─── Data for processing

-- ==== Sys2Proof/Tests/Slice0.lean ====
section
/-! SUPPORT. The model's own tests, each a named theorem: words of the opcode matrix written out (R97), ill-formed terms
that WellFormed refuses, one-step vectors of spec/95_test_vectors.md (the number in a theorem's name is the vector's), and
for every obligation with hypotheses the inputs that meet them, each clause with its own, at boundary values. -/

namespace Sys2Proof.Tests

open Sys2Proof Sys2Proof.Machine Sys2Proof.Claims

/-! ### Helpers -/

/-- The vectors' start state: S = 01FF, PC = 8000, every register 0, P and E as given. -/
def start (e : Bool) (p : Byte) : State :=
  { State.reset with
    e := e, sp := 0x01FF, pc := 0x8000, p := State.reset.p.ofPulled false p
    lastM := p.getLsbD 5, lastX := p.getLsbD 4 }

/-- One instruction, given by its bytes, executed in a state. -/
def ran (bytes : List Byte) (s : State) : State :=
  match decode s.m8 s.x8 bytes with
  | .ok (i, _) => (match exec i s with | .next t => t | .fault _ => s | .refused _ => s)
  | .error _ => s

/-- One step. -/
def stepped (s : State) : State :=
  match step s with
  | .next t => t
  | .fault _ => s
  | .refused _ => s

/-- P as its eight stored bits. -/
def bits (s : State) : Byte := s.p.toByte false true

/-- The instruction a list of bytes holds, when they hold exactly one. -/
def read (m8 x8 : Bool) (bytes : List Byte) : Option Instr :=
  match decode m8 x8 bytes with
  | .ok (i, []) => some i
  | _ => none

/-! ### WellFormed refuses immediates of the other width -/

theorem test_wf_word_immediate_needs_16_bit_accumulator : (Instr.ldaImm (.word 0x1234)).wf true false = false := by decide
theorem test_wf_byte_immediate_needs_8_bit_accumulator : (Instr.bitImm (.byte 0x12)).wf false true = false := by decide
theorem test_wf_word_immediate_needs_16_bit_index : (Instr.ldxImm (.word 0x1234)).wf false true = false := by decide
theorem test_wf_byte_immediate_needs_8_bit_index : (Instr.cpyImm (.byte 0x12)).wf true false = false := by decide
theorem test_wf_accepts : (Instr.cpxImm (.word 0x1234)).wf true false = true ∧ (Instr.adcImm (.byte 1)).wf true false = true := by
  decide

/-! ### Decoding: the sixteen rows of the matrix of R97, with operand bytes 12, 34, 56 -/

theorem test_decode_row_0 :
    [[0x00, 0x12], [0x01, 0x12], [0x02, 0x12], [0x03, 0x12], [0x04, 0x12], [0x05, 0x12], [0x06, 0x12],
     [0x07, 0x12], [0x08], [0x09, 0x12], [0x0A], [0x0B], [0x0C, 0x12, 0x34], [0x0D, 0x12, 0x34],
     [0x0E, 0x12, 0x34], [0x0F, 0x12, 0x34, 0x56]].map (read true true) =
    [.brk 0x12, .oraDirXInd 0x12, .cop 0x12, .oraStkRel 0x12, .tsbDir 0x12, .oraDir 0x12, .aslDir 0x12,
     .oraDirIndLong 0x12, .php, .oraImm (.byte 0x12), .aslAcc, .phd, .tsbAbs 0x3412, .oraAbs 0x3412,
     .aslAbs 0x3412, .oraLong 0x563412].map some := by decide

theorem test_decode_row_1 :
    [[0x10, 0x12], [0x11, 0x12], [0x12, 0x12], [0x13, 0x12], [0x14, 0x12], [0x15, 0x12], [0x16, 0x12],
     [0x17, 0x12], [0x18], [0x19, 0x12, 0x34], [0x1A], [0x1B], [0x1C, 0x12, 0x34], [0x1D, 0x12, 0x34],
     [0x1E, 0x12, 0x34], [0x1F, 0x12, 0x34, 0x56]].map (read true true) =
    [.bpl 0x12, .oraDirIndY 0x12, .oraDirInd 0x12, .oraStkRelIndY 0x12, .trbDir 0x12, .oraDirX 0x12,
     .aslDirX 0x12, .oraDirIndLongY 0x12, .clc, .oraAbsY 0x3412, .incAcc, .tcs, .trbAbs 0x3412,
     .oraAbsX 0x3412, .aslAbsX 0x3412, .oraLongX 0x563412].map some := by decide

theorem test_decode_row_2 :
    [[0x20, 0x12, 0x34], [0x21, 0x12], [0x22, 0x12, 0x34, 0x56], [0x23, 0x12], [0x24, 0x12], [0x25, 0x12],
     [0x26, 0x12], [0x27, 0x12], [0x28], [0x29, 0x12], [0x2A], [0x2B], [0x2C, 0x12, 0x34], [0x2D, 0x12, 0x34],
     [0x2E, 0x12, 0x34], [0x2F, 0x12, 0x34, 0x56]].map (read true true) =
    [.jsrAbs 0x3412, .andDirXInd 0x12, .jsl 0x563412, .andStkRel 0x12, .bitDir 0x12, .andDir 0x12,
     .rolDir 0x12, .andDirIndLong 0x12, .plp, .andImm (.byte 0x12), .rolAcc, .pld, .bitAbs 0x3412,
     .andAbs 0x3412, .rolAbs 0x3412, .andLong 0x563412].map some := by decide

theorem test_decode_row_3 :
    [[0x30, 0x12], [0x31, 0x12], [0x32, 0x12], [0x33, 0x12], [0x34, 0x12], [0x35, 0x12], [0x36, 0x12],
     [0x37, 0x12], [0x38], [0x39, 0x12, 0x34], [0x3A], [0x3B], [0x3C, 0x12, 0x34], [0x3D, 0x12, 0x34],
     [0x3E, 0x12, 0x34], [0x3F, 0x12, 0x34, 0x56]].map (read true true) =
    [.bmi 0x12, .andDirIndY 0x12, .andDirInd 0x12, .andStkRelIndY 0x12, .bitDirX 0x12, .andDirX 0x12,
     .rolDirX 0x12, .andDirIndLongY 0x12, .sec, .andAbsY 0x3412, .decAcc, .tsc, .bitAbsX 0x3412,
     .andAbsX 0x3412, .rolAbsX 0x3412, .andLongX 0x563412].map some := by decide

theorem test_decode_row_4 :
    [[0x40], [0x41, 0x12], [0x42, 0x12], [0x43, 0x12], [0x44, 0x12, 0x34], [0x45, 0x12], [0x46, 0x12],
     [0x47, 0x12], [0x48], [0x49, 0x12], [0x4A], [0x4B], [0x4C, 0x12, 0x34], [0x4D, 0x12, 0x34],
     [0x4E, 0x12, 0x34], [0x4F, 0x12, 0x34, 0x56]].map (read true true) =
    [.rti, .eorDirXInd 0x12, .reserved42 0x12, .eorStkRel 0x12, .mvp 0x12 0x34, .eorDir 0x12, .lsrDir 0x12,
     .eorDirIndLong 0x12, .pha, .eorImm (.byte 0x12), .lsrAcc, .phk, .jmpAbs 0x3412, .eorAbs 0x3412,
     .lsrAbs 0x3412, .eorLong 0x563412].map some := by decide

theorem test_decode_row_5 :
    [[0x50, 0x12], [0x51, 0x12], [0x52, 0x12], [0x53, 0x12], [0x54, 0x12, 0x34], [0x55, 0x12], [0x56, 0x12],
     [0x57, 0x12], [0x58], [0x59, 0x12, 0x34], [0x5A], [0x5B], [0x5C, 0x12, 0x34, 0x56], [0x5D, 0x12, 0x34],
     [0x5E, 0x12, 0x34], [0x5F, 0x12, 0x34, 0x56]].map (read true true) =
    [.bvc 0x12, .eorDirIndY 0x12, .eorDirInd 0x12, .eorStkRelIndY 0x12, .mvn 0x12 0x34, .eorDirX 0x12,
     .lsrDirX 0x12, .eorDirIndLongY 0x12, .cli, .eorAbsY 0x3412, .phy, .tcd, .jmpLong 0x563412,
     .eorAbsX 0x3412, .lsrAbsX 0x3412, .eorLongX 0x563412].map some := by decide

theorem test_decode_row_6 :
    [[0x60], [0x61, 0x12], [0x62, 0x12, 0x34], [0x63, 0x12], [0x64, 0x12], [0x65, 0x12], [0x66, 0x12],
     [0x67, 0x12], [0x68], [0x69, 0x12], [0x6A], [0x6B], [0x6C, 0x12, 0x34], [0x6D, 0x12, 0x34],
     [0x6E, 0x12, 0x34], [0x6F, 0x12, 0x34, 0x56]].map (read true true) =
    [.rts, .adcDirXInd 0x12, .per 0x3412, .adcStkRel 0x12, .stzDir 0x12, .adcDir 0x12, .rorDir 0x12,
     .adcDirIndLong 0x12, .pla, .adcImm (.byte 0x12), .rorAcc, .rtl, .jmpAbsInd 0x3412, .adcAbs 0x3412,
     .rorAbs 0x3412, .adcLong 0x563412].map some := by decide
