-- ==== Sys2Proof/Laws/Operands.lean ====
section
/-! SUPPORT. What the resolver answers, and when an instruction with a resolved operand goes on. -/

namespace Sys2Proof.Machine

@[simp] theorem withOperand_ok (o : Operand) (k : Operand → State) : withOperand (.ok o) k = .next (k o) := rfl

@[simp] theorem withOperand_error (f : Fault) (k : Operand → State) : withOperand (.error f) k = .fault f := rfl

/-- An instruction with an operand goes on exactly where the resolver answers, with its handler's state. -/
theorem withOperand_eq_next {r : Except Fault Operand} {k : Operand → State} {t : State} :
    withOperand r k = .next t ↔ ∃ o, r = .ok o ∧ k o = t := by
  cases r <;> simp

/-- An instruction with an operand faults exactly where the resolver does. -/
theorem withOperand_eq_fault {r : Except Fault Operand} {k : Operand → State} {f : Fault} :
    withOperand r k = .fault f ↔ r = .error f := by
  cases r <;> simp

/-- An instruction with an operand refuses nothing. -/
theorem withOperand_ne_refused (r : Except Fault Operand) (k : Operand → State) (e : Refusal) :
    withOperand r k ≠ .refused e := by
  cases r <;> simp

/-- The operand at a mapped effective address. -/
theorem resolveAt_of_some {s : State} {ea : Addr} {v : Byte} (h : s.byteAt ea = some v) :
    resolveAt s ea = .ok { loc := .mem ea, value := v, extra := 0 } := by
  simp [resolveAt, State.memRead_of_some h]

/-- The fault of an unmapped effective address. -/
theorem resolveAt_of_none {s : State} {ea : Addr} (h : s.byteAt ea = none) :
    resolveAt s ea = .error (.unmappedRead ea) := by
  simp [resolveAt, State.memRead_of_none h]

/-- What the resolver answered at an effective address. -/
theorem resolveAt_eq_ok {s : State} {ea : Addr} {o : Operand} :
    resolveAt s ea = .ok o ↔ ∃ v, s.byteAt ea = some v ∧ o = { loc := .mem ea, value := v, extra := 0 } := by
  cases h : s.byteAt ea with
  | none => simp [resolveAt_of_none h]
  | some v => simp [resolveAt_of_some h, eq_comm]

/-- When the resolver faults at an effective address, and with what. -/
theorem resolveAt_eq_error {s : State} {ea : Addr} {f : Fault} :
    resolveAt s ea = .error f ↔ s.byteAt ea = none ∧ f = .unmappedRead ea := by
  cases h : s.byteAt ea with
  | none => simp [resolveAt_of_none h, eq_comm]
  | some v => simp [resolveAt_of_some h]

/-- An instruction goes on with the operand of a mapped effective address. -/
theorem withOperand_of_some {s : State} {ea : Addr} {v : Byte} (k : Operand → State) (h : s.byteAt ea = some v) :
    withOperand (resolveAt s ea) k = .next (k { loc := .mem ea, value := v, extra := 0 }) := by
  rw [resolveAt_of_some h, withOperand_ok]

/-- An instruction faults on an unmapped effective address. -/
theorem withOperand_of_none {s : State} {ea : Addr} (k : Operand → State) (h : s.byteAt ea = none) :
    withOperand (resolveAt s ea) k = .fault (.unmappedRead ea) := by
  rw [resolveAt_of_none h, withOperand_error]

/-- The effective address of ZeroPage mode as a number (40_pipeline_and_addressing.md R97). -/
theorem eaZeroPage_toNat (s : State) (i : Index) (zp : Byte) :
    (eaZeroPage s i zp).toNat = (zp.toNat + (s.index i).toNat) % 256 := by
  simp [eaZeroPage, BitVec.toNat_setWidth]
  omega

/-- The effective address of Absolute mode as a number (40_pipeline_and_addressing.md R98). -/
theorem eaAbsolute_toNat (s : State) (i : Index) (base : Addr) :
    (eaAbsolute s i base).toNat = (base.toNat + (s.index i).toNat) % 65536 := by
  simp [eaAbsolute, BitVec.toNat_setWidth]

end Sys2Proof.Machine
end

──────

Exercise instructions: Reproduce the entries above exactly, but only the lines between the line holding "handler's state. -/" and the line holding "State) (h : s.byteAt ea = some", inclusive.

Solution:
/-- An instruction with an operand goes on exactly where the resolver answers, with its handler's state. -/
theorem withOperand_eq_next {r : Except Fault Operand} {k : Operand → State} {t : State} :
    withOperand r k = .next t ↔ ∃ o, r = .ok o ∧ k o = t := by
  cases r <;> simp

/-- An instruction with an operand faults exactly where the resolver does. -/
theorem withOperand_eq_fault {r : Except Fault Operand} {k : Operand → State} {f : Fault} :
    withOperand r k = .fault f ↔ r = .error f := by
  cases r <;> simp

/-- An instruction with an operand refuses nothing. -/
theorem withOperand_ne_refused (r : Except Fault Operand) (k : Operand → State) (e : Refusal) :
    withOperand r k ≠ .refused e := by
  cases r <;> simp

/-- The operand at a mapped effective address. -/
theorem resolveAt_of_some {s : State} {ea : Addr} {v : Byte} (h : s.byteAt ea = some v) :
    resolveAt s ea = .ok { loc := .mem ea, value := v, extra := 0 } := by
  simp [resolveAt, State.memRead_of_some h]

/-- The fault of an unmapped effective address. -/
theorem resolveAt_of_none {s : State} {ea : Addr} (h : s.byteAt ea = none) :
    resolveAt s ea = .error (.unmappedRead ea) := by
  simp [resolveAt, State.memRead_of_none h]

/-- What the resolver answered at an effective address. -/
theorem resolveAt_eq_ok {s : State} {ea : Addr} {o : Operand} :
    resolveAt s ea = .ok o ↔ ∃ v, s.byteAt ea = some v ∧ o = { loc := .mem ea, value := v, extra := 0 } := by
  cases h : s.byteAt ea with
  | none => simp [resolveAt_of_none h]
  | some v => simp [resolveAt_of_some h, eq_comm]

/-- When the resolver faults at an effective address, and with what. -/
theorem resolveAt_eq_error {s : State} {ea : Addr} {f : Fault} :
    resolveAt s ea = .error f ↔ s.byteAt ea = none ∧ f = .unmappedRead ea := by
  cases h : s.byteAt ea with
  | none => simp [resolveAt_of_none h, eq_comm]
  | some v => simp [resolveAt_of_some h]

/-- An instruction goes on with the operand of a mapped effective address. -/
theorem withOperand_of_some {s : State} {ea : Addr} {v : Byte} (k : Operand → State) (h : s.byteAt ea = some v) :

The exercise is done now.